Top of Source data

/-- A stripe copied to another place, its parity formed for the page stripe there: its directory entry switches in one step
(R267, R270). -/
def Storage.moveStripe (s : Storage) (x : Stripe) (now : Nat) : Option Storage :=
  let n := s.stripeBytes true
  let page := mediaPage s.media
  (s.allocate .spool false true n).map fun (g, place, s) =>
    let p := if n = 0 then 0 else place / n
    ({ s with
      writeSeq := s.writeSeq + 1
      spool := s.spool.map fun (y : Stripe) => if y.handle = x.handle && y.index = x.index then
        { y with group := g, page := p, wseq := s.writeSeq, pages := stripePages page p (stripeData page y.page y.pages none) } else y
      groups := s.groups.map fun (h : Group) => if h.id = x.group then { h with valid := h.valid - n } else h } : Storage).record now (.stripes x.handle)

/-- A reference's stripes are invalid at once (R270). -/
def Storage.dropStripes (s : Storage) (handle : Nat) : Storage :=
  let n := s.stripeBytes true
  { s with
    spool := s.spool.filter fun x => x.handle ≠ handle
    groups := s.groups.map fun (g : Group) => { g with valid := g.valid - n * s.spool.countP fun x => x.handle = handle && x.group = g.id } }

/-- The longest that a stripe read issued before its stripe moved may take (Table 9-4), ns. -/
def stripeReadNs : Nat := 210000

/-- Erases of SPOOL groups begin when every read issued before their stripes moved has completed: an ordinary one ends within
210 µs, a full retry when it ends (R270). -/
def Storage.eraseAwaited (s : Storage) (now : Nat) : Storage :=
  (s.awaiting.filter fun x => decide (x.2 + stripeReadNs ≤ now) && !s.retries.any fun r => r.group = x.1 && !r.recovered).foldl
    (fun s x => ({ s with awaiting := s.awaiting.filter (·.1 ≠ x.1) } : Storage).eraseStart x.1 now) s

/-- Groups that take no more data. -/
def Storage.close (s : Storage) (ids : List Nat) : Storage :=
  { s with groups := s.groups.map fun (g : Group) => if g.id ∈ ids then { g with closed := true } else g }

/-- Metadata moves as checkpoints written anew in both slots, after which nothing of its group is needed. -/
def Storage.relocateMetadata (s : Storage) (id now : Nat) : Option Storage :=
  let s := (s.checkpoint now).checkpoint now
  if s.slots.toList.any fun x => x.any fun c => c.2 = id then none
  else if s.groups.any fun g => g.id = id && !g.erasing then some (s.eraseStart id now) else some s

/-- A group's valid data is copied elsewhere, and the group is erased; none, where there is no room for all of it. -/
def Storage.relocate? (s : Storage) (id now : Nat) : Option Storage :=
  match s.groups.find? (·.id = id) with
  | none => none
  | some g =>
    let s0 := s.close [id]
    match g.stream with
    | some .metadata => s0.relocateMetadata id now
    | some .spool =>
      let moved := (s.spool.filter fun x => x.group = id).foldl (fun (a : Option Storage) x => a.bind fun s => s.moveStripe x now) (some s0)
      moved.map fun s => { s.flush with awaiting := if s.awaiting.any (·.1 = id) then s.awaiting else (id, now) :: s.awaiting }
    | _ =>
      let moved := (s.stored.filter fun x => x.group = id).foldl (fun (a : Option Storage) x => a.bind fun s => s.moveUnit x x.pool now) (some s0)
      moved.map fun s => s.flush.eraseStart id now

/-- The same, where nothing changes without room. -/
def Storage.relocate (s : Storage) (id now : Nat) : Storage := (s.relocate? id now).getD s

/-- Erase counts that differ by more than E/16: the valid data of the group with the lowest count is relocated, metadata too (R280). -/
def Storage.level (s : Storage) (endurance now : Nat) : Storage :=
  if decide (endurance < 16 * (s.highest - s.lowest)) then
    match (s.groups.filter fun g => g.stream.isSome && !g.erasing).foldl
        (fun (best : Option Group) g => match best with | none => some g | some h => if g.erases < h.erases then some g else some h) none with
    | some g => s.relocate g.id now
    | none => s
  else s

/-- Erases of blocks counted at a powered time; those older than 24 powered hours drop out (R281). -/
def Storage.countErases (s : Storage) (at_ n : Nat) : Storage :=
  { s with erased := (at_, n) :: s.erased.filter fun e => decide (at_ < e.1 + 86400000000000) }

Bottom of Source data

What needs to be done. Restate word for word the entries above from the line with "s.flush with awaiting" through the line with "let moved := (s.stored.filter", inclusive, leaving out everything else.

Answer space.
      moved.map fun s => { s.flush with awaiting := if s.awaiting.any (·.1 = id) then s.awaiting else (id, now) :: s.awaiting }
    | _ =>
      let moved := (s.stored.filter fun x => x.group = id).foldl (fun (a : Option Storage) x => a.bind fun s => s.moveUnit x x.pool now) (some s0)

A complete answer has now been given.